DESCRIPTION OF THE TASK
The required answer is every line of the data containing the word "svcRead".

WORKING DATA
/-- While FAB runs and no reaction waits, on a station that is not retired: an overrun count of 3 is fault REED_OVERRUN;
three INVALID encoder measurements in alignment are ENC_LOST; a following-error count above FE_TIME sets FE and is
FOLLOW_ERR; a power deviation above FE_TIME counts in MELT_DEVS, sets FE and is MELT_DEV, once in a pick; SENS_HOLD
ticks without a GOOD sample set SENSOR and are PYRO_LOST. While FAB runs and no reaction waits: a loop that uses its
external value loses it when no rising edge came for TIMEOUT µs: x_ext is held, EXT_LOST is set and the fault is
raised, once. While MCH runs and no reaction waits, a rising edge is the newest measurement of its GPIO and ends
EXT_LOST of the loops that use it; no register changes. Where the rules admit more than one reading it states the
model's (log entry 41). (R180, R190, R192, R193, R195, R185) -/
def Obligations.LoopFaultsAndSetPoints : Prop :=
  ∀ (e : Fin 3) (n : Station) (g : Fin 16) (period : Nat) (high : Nat) (s : State), s.dev.calm →
    (s.dev.runs domFab = true → s.dev.isRetired n.val = false →
       bits (s.dev.reg (REED_POS_STATUS e n)) 17 16 = 3 →
         ∃ d, exec (.reedOverrun e.castSucc n) s = .next { s with dev := d } ∧ s.dev.detects 0x48 n d
           ∧ Dev.withFault [] s.dev d)
    ∧ (s.dev.runs domFab = true → s.dev.isRetired n.val = false →
       bits (s.dev.reg (REED_PWR_STATUS n)) 17 16 = 3 →
         ∃ d, exec (.reedOverrun 3 n) s = .next { s with dev := d } ∧ s.dev.detects 0x48 n d
           ∧ Dev.withFault [] s.dev d)
    ∧ (s.dev.runs domFab = true → s.dev.isRetired n.val = false → 3 ≤ (s.dev.loop (.pos e n)).bad →
       s.dev.aligned n = true →
         ∃ d, exec (.encLost e n) s = .next { s with dev := d } ∧ s.dev.detects 0x49 n d ∧ Dev.withFault [] s.dev d)
    ∧ (s.dev.runs domFab = true → s.dev.isRetired n.val = false →
       s.dev.reg (REED_POS_FE_TIME e n) % 65536 < (s.dev.loop (.pos e n)).fe →
         ∃ d, exec (.followErr e n) s = .next { s with dev := d } ∧ s.dev.detects 0x4A n d
           ∧ d.on (REED_POS_FLAGS_FE e n) = true ∧ Dev.withFault [REED_POS_FLAGS e n] s.dev d)
    ∧ (s.dev.runs domFab = true → s.dev.isRetired n.val = false →
       s.dev.reg (REED_PWR_FE_TIME n) % 65536 < (s.dev.loop (.pwr n)).fe →
       (s.dev.loop (.pwr n)).feRaised = false →
         ∃ d, exec (.meltDev n) s = .next { s with dev := d } ∧ s.dev.detects 0x4D n d ∧ d.on (REED_PWR_FLAGS_FE n) = true
           ∧ d.reg (REED_PWR_MELT_DEVS n) = min (s.dev.reg (REED_PWR_MELT_DEVS n) + 1) 0xFFFFFFFF
           ∧ (d.loop (.pwr n)).feRaised = true
           ∧ Dev.withFault [REED_PWR_FLAGS n, REED_PWR_MELT_DEVS n] { s.dev with reed := d.reed } d)
    ∧ (s.dev.runs domFab = true → s.dev.isRetired n.val = false →
       s.dev.reg (REED_PWR_SENS_HOLD n) % 65536 ≤ (s.dev.loop (.pwr n)).bad → 0 < (s.dev.loop (.pwr n)).bad →
       (s.dev.loop (.pwr n)).lostRaised = false →
         ∃ d, exec (.pyroLost n) s = .next { s with dev := d } ∧ s.dev.detects 0x4C n d ∧ d.on (REED_PWR_FLAGS_SENSOR n) = true
           ∧ (d.loop (.pwr n)).lostRaised = true ∧ Dev.withFault [REED_PWR_FLAGS n] { s.dev with reed := d.reed } d)
    ∧ (s.dev.runs domFab = true → s.dev.usesExt (.pos e n) = true → (s.dev.loop (.pos e n)).extLost = false →
       (gpioAt s.dev (s.dev.reg (REED_POS_EXT_CFG e n) % 16)).lastEdge + s.dev.reg (REED_POS_EXT_CFG e n) / 65536 * 1000 < s.dev.t0.nanos →
         ∃ d, exec (.extLost e.castSucc n) s = .next { s with dev := d } ∧ s.dev.detects 0x4E n d
           ∧ d.on (REED_POS_FLAGS_EXT_LOST e n) = true
           ∧ d.loop (.pos e n) = { s.dev.loop (.pos e n) with extLost := true, xExt := s.dev.extValue (.pos e n) }
           ∧ (∀ m : Station, ∀ k : Fin 3, (k, m) ≠ (e, n) → d.loop (.pos k m) = s.dev.loop (.pos k m))
           ∧ Dev.withFault [REED_POS_FLAGS e n] { s.dev with reed := d.reed } d)
    ∧ (s.dev.runs domFab = true → s.dev.usesExt (.pwr n) = true → (s.dev.loop (.pwr n)).extLost = false →
       (gpioAt s.dev (s.dev.reg (REED_PWR_EXT_CFG n) % 16)).lastEdge + s.dev.reg (REED_PWR_EXT_CFG n) / 65536 * 1000 < s.dev.t0.nanos →
         ∃ d, exec (.extLost 3 n) s = .next { s with dev := d } ∧ s.dev.detects 0x4E n d
           ∧ d.on (REED_PWR_FLAGS_EXT_LOST n) = true
           ∧ d.loop (.pwr n) = { s.dev.loop (.pwr n) with extLost := true, xExt := s.dev.extValue (.pwr n) }
           ∧ (∀ m : Station, m ≠ n → d.loop (.pwr m) = s.dev.loop (.pwr m))
           ∧ Dev.withFault [REED_PWR_FLAGS n] { s.dev with reed := d.reed } d)
    ∧ (s.dev.runs domMch = true →
         ∃ d, exec (.gpioEdge g period high) s = .next { s with dev := d } ∧ (gpioAt d g.val).measure = some (period, high)
           ∧ (gpioAt d g.val).lastEdge = s.dev.t0.nanos
           ∧ (s.dev.reg (REED_POS_EXT_CFG e n) % 16 = g.val → (d.loop (.pos e n)).extLost = false)
           ∧ (s.dev.reg (REED_PWR_EXT_CFG n) % 16 = g.val → (d.loop (.pwr n)).extLost = false)
           ∧ (∀ k : Fin 16, k ≠ g → gpioAt d k.val = gpioAt s.dev k.val)
           ∧ d = { s.dev with reed := d.reed })

/-- While FAB runs and no reaction waits: LNK_n_SVC_CMD while not BUSY sets BUSY and puts a read or a write of the
address and the data registers in wait; a host request unanswered for 8 ticks ends with RESULT 0, not BUSY, the read
data as it was. Where the rules admit more than one reading it states the model's (log entry 44). (R267, R278) -/
def Obligations.ServiceCommands : Prop :=
  ∀ (n : Station) (r : SvcReq) (s : State), s.dev.runs domFab = true → s.dev.calm →
    (s.dev.on (LNK_SVC_STAT_BUSY n) = false →
         ∃ d, exec (.svcRead n) s = .next { s with dev := d } ∧ d.on (LNK_SVC_STAT_BUSY n) = true
           ∧ (d.link n).hostReq = some ⟨0, 1, s.dev.reg (LNK_SVC_ADDR n) % 65536, s.dev.reg (LNK_SVC_WDATA n), false, 0⟩
           ∧ (∀ k : Station, k ≠ n → d.link k = s.dev.link k) ∧ Dev.regsOnly [LNK_SVC_STAT n] { s.dev with lnk := d.lnk } d)
    ∧ (s.dev.on (LNK_SVC_STAT_BUSY n) = false →
         ∃ d, exec (.svcWrite n) s = .next { s with dev := d } ∧ d.on (LNK_SVC_STAT_BUSY n) = true
           ∧ (d.link n).hostReq = some ⟨0, 2, s.dev.reg (LNK_SVC_ADDR n) % 65536, s.dev.reg (LNK_SVC_WDATA n), false, 0⟩
           ∧ (∀ k : Station, k ≠ n → d.link k = s.dev.link k) ∧ Dev.regsOnly [LNK_SVC_STAT n] { s.dev with lnk := d.lnk } d)
    ∧ (s.dev.on (LNK_SVC_STAT_BUSY n) = true →
         exec (.svcRead n) s = .next s ∧ exec (.svcWrite n) s = .next s)
    ∧ ((s.dev.link n).svc = some r → r.own = false → r.tick + 8 ≤ s.dev.t0.tick →
         exec (.serviceTimeout n) s =
           .next { s with dev := { (s.dev.setReg (LNK_SVC_STAT n) 0) with
             lnk := (vmod s.dev.lnk n fun (x : Link) => { x with svc := none }) } })

/-- While FAB runs and no reaction waits: a slot in alignment that passes both checks, and reports no condition, shows
its status byte, takes its DOWN_ERR as the reference and ends the row of bad slots; one that is not good counts in
BAD_UP and sets BAD_SLOT. A good MARKER in LOCKED starts the measurement of the delay; in MEASURE it adds one
exchange, and the RTT of R261 is shown. No other link changes. Where the rules admit more than one reading it states
the model's (log entry 44). (R250, R256, R261, R265, R271) -/
def Obligations.UplinkSlots : Prop :=
  ∀ (n : Station) (header body : List Byte) (w : List Word) (t4 k t1 : Nat) (s : State),
    s.dev.runs domFab = true → s.dev.calm →
    (s.dev.on (LNK_WSTATE_ALIGNED n) = true → header.length = 7 → w.length = 148 →
       (header.getD 0 0).toNat = codeOf s.dev.t0.tick →
       crc32c (header ++ wordsBytes ((w.take 7).map BitVec.toNat)) = (w.getD 7 0).toNat →
       crc32c (header ++ wordsBytes ((w.take 147).map BitVec.toNat)) = (w.getD 147 0).toNat →
       bits (header.getD 1 0).toNat 6 3 = 0 → bit (w.getD 8 0).toNat 27 = false → (s.dev.link n).svc = none →
         ∃ d, exec (.uplinkSlot n header w true true true) s = .next { s with dev := d }
           ∧ bits (d.reg (LNK_WSTATE n)) 15 8 = (header.getD 1 0).toNat
           ∧ d.link n = { s.dev.link n with gotSlot := true, downErr := (header.getD 2 0).toNat, badSlots := 0 }
           ∧ ((s.dev.link n).downErr < 256 → d.reg (LNK_BAD_DOWN n) =
               min (s.dev.reg (LNK_BAD_DOWN n) + ((header.getD 2 0).toNat + 256 - (s.dev.link n).downErr) % 256) 0xFFFFFFFF)
           ∧ (∀ j : Station, j ≠ n → d.link j = s.dev.link j)
           ∧ Dev.frame [.creel, .dof, .ev, .flt, .free, .lnk, .mpl, .trm, .wal] [2, 5, 9, 11, 16, 18] s.dev d)
    ∧ (s.dev.on (LNK_WSTATE_ALIGNED n) = true → header.length = 7 → w.length = 148 →
       (s.dev.link n).badSlots = 0 → (w.getD 8 0).toNat < 2 ^ 27 →
         ∃ d, exec (.uplinkSlot n header w false false false) s = .next { s with dev := d }
           ∧ d.on (LNK_WFLAGS_BAD_SLOT n) = true ∧ d.reg (LNK_BAD_UP n) = min (s.dev.reg (LNK_BAD_UP n) + 1) 0xFFFFFFFF
           ∧ d.link n = { s.dev.link n with gotSlot := true, badSlots := 1 }
           ∧ Dev.frame [.creel, .dof, .ev, .flt, .free, .lnk, .mpl, .trm, .wal] [2, 5, 9, 11, 16, 18] s.dev d)
    ∧ (s.dev.linkState n = 1 → body.length = 7 → (body.getD 0 0).toNat = 0x5A →
       (body.getD 1 0).toNat = codeOf s.dev.t0.tick →
         ∃ d, exec (.uplinkMarker n body true t4) s = .next { s with dev := d } ∧ d.linkState n = 2
           ∧ d.on (LNK_WSTATE_ALIGNED n) = false
           ∧ d.link n = { s.dev.link n with gotMark := true, badMarks := 0, rtts := [], rejected := 0 }
           ∧ (∀ j : Station, j ≠ n → d.link j = s.dev.link j) ∧ Dev.regsOnly [LNK_WSTATE n] { s.dev with lnk := d.lnk } d)
    ∧ (s.dev.linkState n = 2 → body.length = 7 → (body.getD 0 0).toNat = 0x5A →
       (body.getD 1 0).toNat = codeOf s.dev.t0.tick →
       (s.dev.link n).sent.find? (·.1 == (body.getD 4 0).toNat) = some (k, t1) →
       (s.dev.link n).rtts.length < 63 →
         ∃ d, exec (.uplinkMarker n body true t4) s = .next { s with dev := d } ∧ d.linkState n = 2
           ∧ d.reg (LNK_RTT n) = wrapN 16 (((s.dev.t0.tick * 500 * 16 + t4 : Nat) : Int) - (t1 : Nat)
               - ((body.getD 2 0).toNat + (body.getD 3 0).toNat * 256 : Nat))
           ∧ d.link n = { s.dev.link n with gotMark := true, badMarks := 0, rtts := (s.dev.link n).rtts
               ++ [((s.dev.t0.tick * 500 * 16 + t4 : Nat) : Int) - (t1 : Nat) - ((body.getD 2 0).toNat + (body.getD 3 0).toNat * 256 : Nat)] }
           ∧ (∀ j : Station, j ≠ n → d.link j = s.dev.link j) ∧ Dev.regsOnly [LNK_RTT n] { s.dev with lnk := d.lnk } d)

/-- While FAB runs and no reaction waits: DARK and GAIN start a measurement with the settings in force; ABORT ends it
with RESULT ABORTED, E227 and fault TRIM_FAIL, and a timeout with TIMEOUT; APPLY slews the two candidates into
force; a dark measurement with its ticks and a small spread, and a gain measurement with its samples in range, end
DONE with their candidate, its slew, and E224 or E225. No other station changes. Where the rules admit more than one
reading it states the model's (log entry 43). (R532, R534, R536, R537, R541, R542, R543, R546, R547) -/
def Obligations.PyrometerMeasurements : Prop :=
  ∀ (n : Station) (m : TrimMeas) (s : State), s.dev.runs domFab = true → s.dev.calm →
    ((s.dev.trim n).meas = none →
         ∃ d, exec (.trimDark n) s = .next { s with dev := d }
           ∧ d.trim n = { s.dev.trim n with meas := some (s.dev.trimMeas n false) } ∧ d.get (TRMS_STATUS_STATE n) = 1
           ∧ d.reg (TRMS_SAMPLES n) = 0 ∧ (∀ k : Station, k ≠ n → d.trim k = s.dev.trim k)
           ∧ Dev.regsOnly [TRMS_STATUS n, TRM_STATUS, TRMS_SAMPLES n] { s.dev with trm := d.trm } d)
    ∧ ((s.dev.trim n).meas = none →
         ∃ d, exec (.trimGain n) s = .next { s with dev := d }
           ∧ d.trim n = { s.dev.trim n with meas := some (s.dev.trimMeas n true) }
           ∧ d.get (TRMS_STATUS_STATE n) = (if (s.dev.trim n).slewD.isSome then 2 else 3)
           ∧ d.reg (TRMS_SAMPLES n) = 0 ∧ d.reg (TRMS_G_OUT n) = 0 ∧ (∀ k : Station, k ≠ n → d.trim k = s.dev.trim k)
           ∧ Dev.regsOnly [TRMS_STATUS n, TRM_STATUS, TRMS_SAMPLES n, TRMS_G_OUT n] { s.dev with trm := d.trm } d)
    ∧ ((s.dev.trim n).meas.isSome = true →
         (∃ d, exec (.trimAbort n) s = .next { s with dev := d } ∧ d.trim n = { s.dev.trim n with meas := none }
             ∧ d.get (TRMS_STATUS_RESULT n) = 5 ∧ d.get (TRMS_STATUS_STATE n) = 0 ∧ d.pends 227 ∧ s.dev.detects 0x80 n d
             ∧ (∀ k : Station, k ≠ n → d.trim k = s.dev.trim k)
             ∧ Dev.withFault [TRMS_STATUS n, TRM_STATUS, TRM_FLAGS, MPLS_STATUS n] { s.dev with trm := d.trm } d)
           ∧ ∀ g : Bool, ∃ d, exec (if g then .trimGain n else .trimDark n) s = .next { s with dev := d } ∧ d.trm = s.dev.trm
             ∧ d.get (TRMS_STATUS_RESULT n) = 6 ∧ Dev.withFault [TRMS_STATUS n, TRM_FLAGS] s.dev d)
    ∧ ((s.dev.trim n).meas = none →
         ∃ d, exec (.trimApply n) s = .next { s with dev := d } ∧ d.get (TRMS_STATUS_RESULT n) = 1
           ∧ d.trim n = { s.dev.trim n with
               slewD := some ⟨[(s.dev.get (MPLS_DARK_D1 n) : Nat), (s.dev.get (MPLS_DARK_D2 n) : Nat)],
                 [(s.dev.get (TRMS_DARK_NEW_D1 n) : Nat), (s.dev.get (TRMS_DARK_NEW_D2 n) : Nat)], 0,
                 max 1 (s.dev.reg (TRMS_SLEW n) % 65536)⟩,
               slewG := some ⟨[(s.dev.reg (MPLS_GAIN n) : Nat)], [(s.dev.reg (TRMS_GAIN_NEW n) : Nat)], 0,
                 max 1 (s.dev.reg (TRMS_SLEW n) % 65536)⟩ }
           ∧ (∀ k : Station, k ≠ n → d.trim k = s.dev.trim k)
           ∧ Dev.regsOnly [TRMS_STATUS n, TRM_STATUS] { s.dev with trm := d.trm } d)
    ∧ ((s.dev.trim n).meas = some m → m.gain = false → m.want ≤ m.n → m.max1 - m.min1 ≤ m.spread →
       m.max2 - m.min2 ≤ m.spread →
         ∃ d, exec (.darkDone n) s = .next { s with dev := d } ∧ d.get (TRMS_STATUS_RESULT n) = 1 ∧ d.pends 224
           ∧ d.reg (TRMS_SPREAD n) = ((m.max2 - m.min2) * 65536 + (m.max1 - m.min1)) % 2 ^ 32
           ∧ d.reg (TRMS_DARK_NEW n) = ((m.sum2 + m.want / 2) / 2 ^ m.log2 * 65536 + (m.sum1 + m.want / 2) / 2 ^ m.log2) % 2 ^ 32
           ∧ (d.trim n).meas = none ∧ (d.trim n).slewD.isSome = true ∧ (d.trim n).slewG = (s.dev.trim n).slewG
           ∧ (∀ k : Station, k ≠ n → d.trim k = s.dev.trim k)
           ∧ Dev.withEvent [TRMS_STATUS n, TRM_STATUS, TRMS_SPREAD n, TRMS_DARK_NEW n, MPLS_STATUS n] { s.dev with trm := d.trm } d)
    ∧ ((s.dev.trim n).meas = some m → m.gain = true → m.want ≤ m.n → m.rRef ≠ 0 →
       (((((histMedian (m.want / 2) m.hist 0).1 * 2 ^ m.gsh + m.gLo + (m.want / 2 - (histMedian (m.want / 2) m.hist 0).2.1) * 2 ^ m.gsh / (histMedian (m.want / 2) m.hist 0).2.2) * 65536 / m.rRef : Nat) : Int) - (m.g0 : Nat)).natAbs ≤ m.g0 * m.gLim / 65536 →
         ∃ d, exec (.gainDone n) s = .next { s with dev := d } ∧ d.get (TRMS_STATUS_RESULT n) = 1 ∧ d.pends 225
           ∧ d.reg (TRMS_GAIN_NEW n) = ((histMedian (m.want / 2) m.hist 0).1 * 2 ^ m.gsh + m.gLo
               + (m.want / 2 - (histMedian (m.want / 2) m.hist 0).2.1) * 2 ^ m.gsh / (histMedian (m.want / 2) m.hist 0).2.2)
                 * 65536 / m.rRef % 2 ^ 32
           ∧ (d.trim n).meas = none ∧ (d.trim n).slewG.isSome = true ∧ (d.trim n).slewD = (s.dev.trim n).slewD
           ∧ (∀ k : Station, k ≠ n → d.trim k = s.dev.trim k)
           ∧ Dev.withEvent [TRMS_STATUS n, TRM_STATUS, TRMS_G_QMED n, TRMS_GAIN_NEW n, MPLS_STATUS n] { s.dev with trm := d.trm } d)
    ∧ ((s.dev.trim n).meas = some m → m.n < m.want → m.since + m.timeout * 2000 ≤ s.dev.grid.ticks →
         ∃ d, exec (.trimTimeout n) s = .next { s with dev := d } ∧ d.trim n = { s.dev.trim n with meas := none }
           ∧ d.get (TRMS_STATUS_RESULT n) = 2 ∧ d.pends 227 ∧ s.dev.detects 0x80 n d
           ∧ (∀ k : Station, k ≠ n → d.trim k = s.dev.trim k)
           ∧ Dev.withFault [TRMS_STATUS n, TRM_STATUS, TRM_FLAGS, TRMS_SPREAD n, MPLS_STATUS n] { s.dev with trm := d.trm } d)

SOLUTION FOR THIS EXERCISE
         ∃ d, exec (.svcRead n) s = .next { s with dev := d } ∧ d.on (LNK_SVC_STAT_BUSY n) = true
         exec (.svcRead n) s = .next s ∧ exec (.svcWrite n) s = .next s)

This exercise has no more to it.